在模型训练中,我们希望找出一组模型参数,记为 \(w_1^*, w_2^*, b^*\),来使训练样本平均损失最小:

\[w_1^*, w_2^*, b^* = \underset{w_1, w_2, b}{\arg\min} \ell(w_1, w_2, b)\]

矢量计算表达式

如果我们对训练数据集里的3个房屋样本(索引分别为1、2和3)逐一预测价格,将得到

\[\begin{aligned} \hat{y}^{(1)} &= x_1^{(1)} w_1 + x_2^{(1)} w_2 + b,\\ \hat{y}^{(2)} &= x_1^{(2)} w_1 + x_2^{(2)} w_2 + b,\\ \hat{y}^{(3)} &= x_1^{(3)} w_1 + x_2^{(3)} w_2 + b. \end{aligned}\]

现在,我们将上面3个等式转化成矢量计算。设

\[\boldsymbol{\hat{y}} = \begin{bmatrix} \hat{y}^{(1)} \\ \hat{y}^{(2)} \\ \hat{y}^{(3)} \end{bmatrix},\quad \boldsymbol{X} = \begin{bmatrix} x_1^{(1)} & x_2^{(1)} \\ x_1^{(2)} & x_2^{(2)} \\ x_1^{(3)} & x_2^{(3)} \end{bmatrix},\quad \boldsymbol{w} = \begin{bmatrix} w_1 \\ w_2 \end{bmatrix}\]

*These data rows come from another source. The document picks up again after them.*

-- ==== Sys2Proof/Machine/Trig.lean ====
section
/-!
DEFINITION. Machine/Trig.lean: the triggers (R370 to R373).
-/
namespace Sys2Proof.Machine
open Sys2Proof

def trigReset (_ : Nat) : TrigCh := { cur := none, nxt := none }
def trigOf (s : State) (n : Nat) : TrigCh := mapGet trigReset s.trigs n

/-- Instant of the next firing of a schedule in 2^-16 ns. -/
def firingAt (x : TrigSched) : Nat := x.t0 + x.k * x.per

/-- Store a trigger and show ARMED; a schedule whose time has come replaces the one before it (R370). -/
def trigSet (n : Nat) (x : TrigCh) (s : State) : State :=
  let y : TrigCh := match x.nxt with
    | some b => match x.cur with
      | some a => if firingAt b ≤ firingAt a then ⟨some b, none⟩ else x
      | none => ⟨some b, none⟩
    | none => x
  fsetB (TRIG_STATUS n) TRIG_STATUS_ARMED y.cur.isSome { s with trigs := mapSet trigReset n y s.trigs }

/-- First index whose firing lies at or after `t`; none if the schedule ends before. -/
def firstFrom (t t0 per : Nat) (last : Option Nat) : Option Nat :=
  let k := if t ≤ t0 then 0 else if per = 0 then 1 else (t - t0 + per - 1) / per
  match last with
  | some l => if k ≤ l then some k else none
  | none => some k

/-- The schedule the registers describe, with ARM's value of CTL (R370). -/
def trigPlan (s : State) (n : Nat) (ctl : Word) : TrigSched :=
  let sub := (rd s (TRIG_SUB n)).toNat
  let per := (rd s (TRIG_PERIOD n)).toNat
  let c := getF TRIG_CTL_COUNT ctl
  { t0 := ((rd s (TRIG_SEC n)).toNat * 1000000000 + sub / 2 ^ 32) * 65536 + sub % 2 ^ 32 / 65536, per := per, k := 0,
    last := if per = 0 then some 0 else if c = 0 then none else some c }

/-- The earliest instant an ARM may fire at, in 2^-16 ns: 100 ns from now (R370). -/
def trigSoonest (s : State) : Nat := (gtNow s + 100 * 2 ^ 32 + 65535) / 65536

/-- Index from which an ARM's schedule runs; none: LATE (R370). -/
def trigFrom (s : State) (n : Nat) (ctl : Word) : Option Nat :=
  let p := trigPlan s n ctl
  match firstFrom (trigSoonest s) p.t0 p.per p.last with
  | some k => if k = 0 ∨ (trigOf s n).cur.isSome then some k else none
  | none => none

/-- ARM (R370). -/
def trigArm (n : Nat) (ctl : Word) (s : State) : State :=
  match trigFrom s n ctl with
  | none =>
    cairnState 0x04 sevNotice n 0 2 0 0 (bump (UC_TRIG n 1) 1 (fset (TRIG_STATUS n) TRIG_STATUS_RESULT 2 s))
  | some k =>
    let p := { trigPlan s n ctl with k := k }
    trigSet n { trigOf s n with nxt := some p }
      (fset (TRIG_STATUS n) TRIG_STATUS_FIRED 0 (fset (TRIG_STATUS n) TRIG_STATUS_RESULT 0 s))

/-- DISARM (R370). -/
def trigDisarm (n : Nat) (s : State) : State :=
  if (trigOf s n).cur.isSome then trigSet n (trigReset n) (fset (TRIG_STATUS n) TRIG_STATUS_RESULT 4 s) else s

/-- Snapshots requested in one FAB cycle are taken once (R372). -/
def trigSnap (s : State) : State :=
  let tick := if s.tsu.half then s.tsu.inc / 2 ^ 40 + 1 else 0
  if s.cnt.snapSeq ≠ 0 ∧ gtNow s ≤ s.cnt.snapAt + tick then s else cntSnap s

/-- The instant of a schedule's next firing less the present TSC tick, 2^-72 ns. -/
def trigAway (s : State) (p : TrigSched) : Int := (firingAt p : Int) * 2 ^ 56 - s.tsu.now

/-- Does the present tick place the firing (R371)? For TRIG0 to TRIG3 the instant lies between this tick and the next, where one of its two ROOT
edges and the fine delay place it; for the others this is the tick nearest the instant. -/
def trigDue (n : Nat) (s : State) (p : TrigSched) : Bool :=
  if n < 4 then decide (0 ≤ trigAway s p) && decide (trigAway s p < incNow s) else decide (2 * (trigAway s p).natAbs ≤ incNow s)

/-- The instant of a firing as placed less the programmed one, in ps (R371): the fine delay of TRIG0 to TRIG3 leaves less than 1 ps. -/
def trigErr (n : Nat) (s : State) (p : TrigSched) : Int := if n < 4 then 0 else divRound (-(trigAway s p) * 1000) (2 ^ 72)

/-- A firing on its tick (R371, R372); at any other time there is none. -/
def trigFire (n : Nat) (s : State) : State :=
  let x := trigOf s n
  match x.cur.filter (trigDue n s) with
  | none => s
  | some p =>
    let nx := if p.last = some p.k then none else some { p with k := p.k + 1 }
    let s1 := trigSet n { x with cur := nx } s
    let s2 := fset (TRIG_STATUS n) TRIG_STATUS_FIRED (fget s1 (TRIG_STATUS n) TRIG_STATUS_FIRED + 1)
      (fset (TRIG_STATUS n) TRIG_STATUS_RESULT 1 (fsetI (TRIG_STATUS n) TRIG_STATUS_LAST_ERR (satI 16 (trigErr n s p)) s1))
    let s3 := if fbit s (TRIG_CTL n) TRIG_CTL_PIN_EN then emitOut (.trig n (fget s (TRIG_CTL n) TRIG_CTL_WIDTH)) s2 else s2
    let s4 := snapTrigger n (gtNow s) (ticTrigger n (bump (UC_TRIG n 0) 1 s3))
    if fbit s (TRIG_CTL n) TRIG_CTL_CNT_SNAP then trigSnap s4 else s4

/-- The set edge disarms every armed trigger (R373). -/
def trigSetEdge (s : State) : State :=
  forEach (List.range 16) (fun n a =>
    if (trigOf a n).cur.isSome then
      cairnState 0x04 sevNotice n 0 3 0 0 (bump (UC_TRIG n 2) 1
        (fset (TRIG_STATUS n) TRIG_STATUS_RESULT 3 (trigSet n (trigReset n) a)))
    else a) s

/-- Trigger and offset of an address of the block. -/
def trigAddr (a : Nat) : Option (Nat × Nat) :=
  if 0x41000 ≤ a ∧ a < 0x41400 then some ((a - 0x41000) / 0x40, a % 0x40) else none

/-- Checks of a write to a trigger register (R370). -/
def trigCheck (a : Nat) (v : Word) (s : State) : Verdict :=
  match trigAddr a with
  | some (n, o) =>
    let per := (rd s (TRIG_PERIOD n)).toNat
    if o = 0 ∧ getF TRIG_CTL_ARM v ≠ 0 then
      if per ≠ 0 ∧ per ≤ getF TRIG_CTL_WIDTH v * 65536 then vRange
      else if (trigFrom s n v).isNone then vState 0x11
      else .ok
    else if o = 0x18 ∧ v ≠ 0 ∧ v.toNat < 6553600 then vRange
    else .ok
  | none => .ok

/-- The effect of an accepted write to a trigger register; `stored` has the plain fields stored. -/
def trigApply (a : Nat) (v : Word) (stored : State) : Option State :=
  match trigAddr a with
  | some (n, o) =>
    if o = 0 then
      let s1 := if getF TRIG_CTL_DISARM v ≠ 0 then trigDisarm n stored else stored
      some (if getF TRIG_CTL_ARM v ≠ 0 then trigArm n v s1 else s1)
    else none
  | none => none

/-- TRIG_FIRE (R372). -/
def execTrigFire (n : Nat) (_err : Unit) (s : State) : Res := runIf (n < 16) (trigFire n) s

end Sys2Proof.Machine
end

对3个房屋样本预测价格的矢量计算表达式为$\boldsymbol{\hat{y}} = \boldsymbol{X} \boldsymbol{w} + b,$ 其中的加法运算使用了广播机制

延伸到 $m$ 个样本 \(\begin{aligned} \hat{y}^{(1)} &= x_1^{(1)} w_1 + x_2^{(1)} w_2 + b,\\ \hat{y}^{(2)} &= x_1^{(2)} w_1 + x_2^{(2)} w_2 + b,\\ \hat{y}^{(3)} &= x_1^{(3)} w_1 + x_2^{(3)} w_2 + b,\\ \cdots,\\ \hat{y}^{(m)} &= x_1^{(m)} w_1 + x_2^{(m)} w_2 + b \end{aligned}\)

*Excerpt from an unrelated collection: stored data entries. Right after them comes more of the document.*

-- S3 MEM ---------------------------------------------------------------------------------------------------------

/-- Up to `n` records, newest first. -/
def jTop : Nat → List (Nat × List Byte) → List (List Byte)
  | 0, _ => []
  | n + 1, xs =>
    match jNewest xs with
    | none => []
    | some y => y.2 :: jTop n (xs.filter (fun x => decide (jSeqOf x.2 < jSeqOf y.2)))

/-- A record's fields in the order of `jBytes`. -/
def jFields (b : List Byte) : List Nat := [leAt b 8 1, leAt b 9 1, leAt b 10 1, leAt b 11 1, leAt b 12 1, leAt b 16 8, leAt b 24 4]

/-- The newest record of given types. -/
def jLast (tys : List Nat) (xs : List (Nat × List Byte)) : Option (List Byte) :=
  (jNewest (xs.filter (fun x => tys.contains (leAt x.2 8 1)))).map (·.2)

/-- The history registers as the journal gives them. -/
def histLoad (s : State) : State :=
  (jTop 8 ((jAll s).filter (fun x => [3, 4, 5].contains (leAt x.2 8 1)))).reverse.foldl (fun a b => histPush (jSeqOf b) (jFields b) a) s

/-- The last attempt has an ATTEMPT record and no outcome (R431): one is appended, with what its newest record says. BIVOUAC and
RELEASE end an attempt as well. -/
def jLost (s : State) : State :=
  let xs := jAll s
  match jLast [1] xs, jNewest xs with
  | some a, some n =>
    if jSeqOf a ≤ (((jLast [3, 4, 5, 7, 8] xs).map jSeqOf).getD 0) then s
    else
      let f := jFields n.2
      let g := fun (i : Nat) => (f.drop i).headD 0
      let put := fun (ty cause run : Nat) (b : State) => jAppend [ty, g 1, cause, g 3, run, g 5, g 6] b
      if s.start.latchPower then put 5 0x23 s.start.latchRun s
      else if s.start.latchReset then put 5 0x21 s.start.latchRun s
      else
        let run := s.start.latchRun + 1
        put 4 0x0F (min run 255) (startSet (fun x => { x with latchRun := run }) s)
  | _, _ => s

/-- The record that the latch holds is appended (R423, R430). -/
def jPending (s : State) : State := match s.start.latchRec with | some r => jAppend r s | none => s

/-- The journal scan (R424, R430 to R432): the count is the larger of the latch's and the newest record's. A record of the
latch whose attempt had reached the journal is the outcome that R431 looks for. -/
def journalScan (s : State) : State :=
  let run := ((jNewest (jAll s)).map (fun x => leAt x.2 12 1)).getD 0
  let s1 := startSet (fun x => { x with latchRun := if x.latchRec.isSome then x.latchRun else max x.latchRun run }) (histLoad s)
  let early := match s.start.latchRec with | some r => decide ((r.drop 1).headD 0 ≤ 2) | none => false
  let s2 := if early then jPending (jLost s1) else jLost (jPending s1)
  let s3 := jAppend (jNow 1 s.start.latchCause s2) s2
  let failed := match jLast [3, 4, 5] (jAll s3) with
    | some b => if leAt b 8 1 = 4 ∧ 5 ≤ leAt b 9 1 then some (leAt b 11 1 % 2) else none
    | none => none
  prefShow (stSet SYS_START_STATUS_FAIL_RUN (min s3.start.latchRun 3)
    (startSet (fun x => { x with latchRec := none, latchPower := false, latchReset := false, failedCopy := failed }) s3))

/-- Stage S3 MEM (R424, R435). -/
def s3Mem (ok : Bool) (s : State) : State :=
  if !atStage 3 s then s
  else if !ok then failAttempt 4 false s
  else
    let s1 := journalScan s
    let s2 := if unitBit s1.variant 16 then selftestStart 0 s1 else s1
    if s2.start.bootSel = 2 then enterBivouac 2 false s2
    else if s2.start.bootSel = 3 then
      (if s2.otp.ownerHash.isEmpty then fset SYS_PHASE SYS_PHASE_PHASE 1 s2 else enterBivouac 3 false s2)
    else if 3 ≤ s2.start.latchRun then enterBivouac 1 false s2
    else aonDeliver (toStage 4 s2)

-- S4 BOOK --------------------------------------------------------------------------------------------------------

/-- Note the first failure of a verification (SYS_BOOK_FAIL). -/
def bookFailNote (c : Nat) (e : BookFail) (s : State) : State :=
  if fget s SYS_BOOK_FAIL SYS_BOOK_FAIL_STEP ≠ 0 then s
  else wr SYS_BOOK_FAIL (setF SYS_BOOK_FAIL_OFFSET e.off (setF SYS_BOOK_FAIL_LEG_TYPE e.ty (setF SYS_BOOK_FAIL_STEP e.step
    (setF SYS_BOOK_FAIL_COPY c 0)))) s

/-- A CONFIG entry (R500) about a leg or one of its records; UNIT names the unit it aims at (R6), 0 none. -/
def configNote (sev unit : Nat) (l : Leg) (i : Nat) (s : State) : State :=
  cairn unit sev 0x06 0 (leBytes 2 l.ty ++ zeros 2 ++ leBytes 4 l.off ++ leBytes 4 i ++ zeros 4) s

/-- Stage S4 BOOK goes on with copy `c` (R404, R405, R408). -/
def bookUse (c : Nat) (fallback : Bool) (s : State) : State :=
  let unowned := s.otp.ownerHash.isEmpty
  let s1 := fset SYS_BOOK_STATUS SYS_BOOK_STATUS_COPY c (fsetB SYS_BOOK_STATUS SYS_BOOK_STATUS_FALLBACK fallback
    (fsetB SYS_BOOK_STATUS SYS_BOOK_STATUS_UNOWNED unowned s))
  let s2 := wr SYS_BOOK_ID (BitVec.ofNat 64 (leNat (flashRead s (copyBase c + 16) 8))) s1
  let s3 := if unowned then cairnFault 0 sevWarning 0x08 (zeros 16) s2 else s2
  toStage 5 (startSet (fun x => { x with firstCopy := 0 }) s3)

/-- The unit that verifies the Route Book signature (R277): the lowest that has passed its self-test; none: software does. -/
def sigUnit (s : State) : Option Nat := (List.range 8).find? (fun n => bnuFitted s n && fbit s (BNU_STATUS n) BNU_STATUS_SELFTEST_PASS)

/-- A copy has come as far as its signature (R404 step 3): an ED25519_VERIFY job, LONG by its cost, has ended DONE (R276, R284). -/
def sigJob (v : Sum BookFail (List Leg)) (s : State) : State :=
  let reached := match v with | .inl e => decide (3 ≤ e.step) | .inr _ => true
  match sigUnit s with
  | some n => if reached then bump (UC_BNU n 1) 1 s else s
  | none => s

/-- Stage S4 BOOK (R277, R404, R405, R419). -/
def s4Book (s : State) : State :=
  if !atStage 4 s then s
  else
    let o := copyOrder s
    let a := o.headD 0
    let b := 1 - a
    let s0 := fset SYS_BOOK_STATUS SYS_BOOK_STATUS_ROM_VER (Config.romVersion % 2 ^ 32) s
    let va := copyVerify s0 a
    let s1 := sigJob va s0
    match va with
    | .inr _ => bookUse a false s1
    | .inl e =>
      let vb := copyVerify s0 b
      let s2 := sigJob vb (bookFailNote a e s1)
      match vb with
      | .inr _ => bookUse b true s2
      | .inl f => failAttempt (if f.step = 6 then 6 else 5) false s2

/-- The legs of the copy in use that apply, in plaintext and image order. -/
def bookLegs (s : State) : List Leg := match copyVerify s (copyUsed s) with | .inr ls => ls | .inl _ => []

/-- Legs of the copy in use that another variant's VARIANTS skips (R412). -/
def bookSkips (s : State) : Nat := match copyOpen s (copyUsed s) with | .inr ls => ls.countP (fun l => !legApplies s.variant l) | .inl _ => 0

-- S5 FIRM --------------------------------------------------------------------------------------------------------

/-- One FIRMWARE_PATCH leg (R414); none: the attempt fails. -/
def patchLeg (l : Leg) (s : State) : Option State :=
  if leAt l.body 0 4 = Config.romVersion then
    some (startSet (fun x => { x with patches := x.patches ++ [(leAt l.body 4 1, leAt l.body 8 4, l.body.drop 16)] }) s)
  else if legRequired l then none else some (configNote sevNotice 0 l 0 s)

/-- The FIRMWARE_PATCH legs in image order (R415). -/
def patchLegs : List Leg → State → Option State
  | [], s => some s
  | l :: ls, s => (patchLeg l s).bind (patchLegs ls)

/-- Stage S5 FIRM (R424, R277). -/
def s5Firm (romOk clustersOk : Bool) (s : State) : State :=
  if !atStage 5 s then s
  else if !romOk then failAttempt 8 false s
  else if !clustersOk then failAttempt 0xA false s
  else match patchLegs ((bookLegs s).filter (fun l => l.ty = 0xD0)) s with
    | none => failAttempt 9 false s
    | some s1 =>
      let s2 := forEach ([1, 2, 3, 4, 5, 6, 7].filter (fun n => unitBit s1.variant (16 + n))) selftestStart s1
      let s3 := toStage 6 s2
      jAppend (jNow 2 0 s3) s3

-- S6 LOAD --------------------------------------------------------------------------------------------------------

/-- The legs under application: the state, the cause of a failure, service addresses and upstream entries met so far. -/
structure LoadRun where
  s : State
  bad : Option Nat
  addrs : List SvcAddr
  ups : List (List Byte)
  deriving DecidableEq, Repr

/-- Go on unless the attempt has failed. -/
def loadDo (f : State → State) (x : LoadRun) : LoadRun := if x.bad.isSome then x else { x with s := f x.s }

/-- A skip of R412: Cairn entry and count. -/
def skipNote (sev unit : Nat) (l : Leg) (i : Nat) (s : State) : State :=
  configNote sev unit l i (fset SYS_BOOK_STATUS SYS_BOOK_STATUS_SKIPPED
    (satF SYS_BOOK_STATUS_SKIPPED (fget s SYS_BOOK_STATUS SYS_BOOK_STATUS_SKIPPED + 1)) s)

/-- Does the address lie in a TIC channel that belongs to firmware (R295, R417)? -/
def firmwareTic (s : State) (a : Nat) : Bool :=
  match ticAddr a with
  | some (n, _) => decide (n < 8) && !fbit s (TIC_CH_CTL n) TIC_CH_CTL_OWNER
  | none => false

/-- One settings record (R410, R412, R416, R417); a mode of R66 is never refused. -/
def loadRec (l : Leg) (i : Nat) (r : Setting) (x : LoadRun) : LoadRun :=
  if x.bad.isSome then x
  else if absentAddr x.s.variant r.addr then { x with s := skipNote sevWarning (absentUnit r.addr) l i x.s }
  else if l.ty = 0x90 ∧ firmwareTic x.s r.addr then { x with s := configNote sevNotice 0x05 l i x.s }
  else
    let v := (stored (.core 0) r.addr x.s &&& ~~~ r.mask) ||| (r.val &&& r.mask)
    if 0x100000 ≤ r.addr ∧ r.addr < 0x180000 ∧ r.addr % 0x10000 = 0 ∧ !portInert x.s r.addr then
      { x with s := portMode ((r.addr - 0x100000) / 0x10000) v x.s }
    else match regCheck (.core 0) 4 r.addr v x.s with
      | .ok => { x with s := regApply (.core 0) r.addr v x.s }
      | .silent => x
      | .refuse _ _ _ =>
        let s1 := tsuRefused r.addr x.s
        if legRequired l then { x with s := s1, bad := some 0xB } else { x with s := configNote sevNotice (unitOf r.addr) l i s1 }

/-- Records in order (R415). -/
def loadRecs (l : Leg) : Nat → List Setting → LoadRun → LoadRun
  | _, [], x => x
  | i, r :: rs, x => loadRecs l (i + 1) rs (loadRec l i r x)

/-- A whole register written for a field of a fixed part. -/
def wholeReg (a v : Nat) : Setting := ⟨a, BitVec.allOnes 64, BitVec.ofNat 64 v⟩

/-- A channel map byte (R413): an absent channel is none, with a warning (R412). -/
def chanLoad (l : Leg) (i : Nat) (f : Nat → State → State) (b : List Byte) (x : LoadRun) : LoadRun :=
  let c := leAt b i 1
  if chanAbsent x.s.variant c then loadDo (fun a => f 255 (skipNote sevWarning 0x05 l i a)) x else loadDo (f c) x

/-- Channel of a reference slot. -/
def refTic (n c : Nat) (s : State) : State := refSlSet n { refSl s n with tic := c } s

/-- Address entries (R176, R412): one that names an absent port is skipped. -/
def addrsLoad (l : Leg) (es : List (List Byte)) (x : LoadRun) : LoadRun :=
  (List.range es.length).foldl (fun y i =>
    let e := (es[i]?).getD []
    match (List.range 8).find? (fun p => (leAt e 0 1).testBit p && !unitBit y.s.variant p) with
    | some p => loadDo (skipNote sevWarning (0x10 + p) l i) y
    | none => { y with addrs := svcAdd (addrOf (decide (l.ty = 0x50)) e) y.addrs }) x

/-- A TABLES leg (R414, R415). -/
def tablesLoad (l : Leg) (x : LoadRun) : LoadRun :=
  match tablesOf l.body with
  | none => x
  | some (ds, cs) =>
    let y := loadDo (fun s => cs.foldl (fun a c => putMem (tblBase + c.1) c.2 a) s) x
    (List.range ds.length).foldl (fun z i =>
      let d := (ds[i]?).getD []
      let n := leAt d 0 1
      let g := leAt d 1 1
      loadRecs l i [wholeReg (TOPO_TBL_BASE n g) (leAt d 16 8), wholeReg (TOPO_TBL_DEFAULT n g) (leAt d 24 8),
        wholeReg (TOPO_TBL_CFG n g) (leAt d 8 8)] z) y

\[\boldsymbol{\hat{y}} = \begin{bmatrix} \hat{y}^{(1)} \\ \hat{y}^{(2)} \\ \hat{y}^{(3)} \\ \cdots \\ \hat{y}^{(m)} \end{bmatrix},\quad \boldsymbol{X} = \begin{bmatrix} x_1^{(1)} & x_2^{(1)} \\ x_1^{(2)} & x_2^{(2)} \\ x_1^{(3)} & x_2^{(3)} \\ \cdots \\ x_1^{(m)} & x_2^{(m)} \end{bmatrix},\quad \boldsymbol{w} = \begin{bmatrix} w_1 \\ w_2 \end{bmatrix}\]

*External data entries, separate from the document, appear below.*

-- ==== Sys2Proof/Machine/Dispatch.lean ====
section
/-!
DEFINITION. Machine/Dispatch.lean: one arm per command.
-/
namespace Sys2Proof.Machine
open Sys2Proof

延伸到 $m$ 个样本,$n$ 个变量 $x$, 注意这里还只是一个输出 $y$ \(\begin{aligned} \hat{y}^{(1)} &= x_1^{(1)} w_1 + x_2^{(1)} w_2 + \cdots + x_n^{(1)} w_n + b,\\ \hat{y}^{(2)} &= x_1^{(2)} w_1 + x_2^{(2)} w_2 + \cdots + x_n^{(2)} w_n + b,\\ \hat{y}^{(3)} &= x_1^{(3)} w_1 + x_2^{(3)} w_2 + \cdots + x_n^{(3)} w_n + b,\\ \cdots,\\ \hat{y}^{(m)} &= x_1^{(m)} w_1 + x_2^{(m)} w_2 + \cdots + x_n^{(m)} w_n + b \end{aligned}\)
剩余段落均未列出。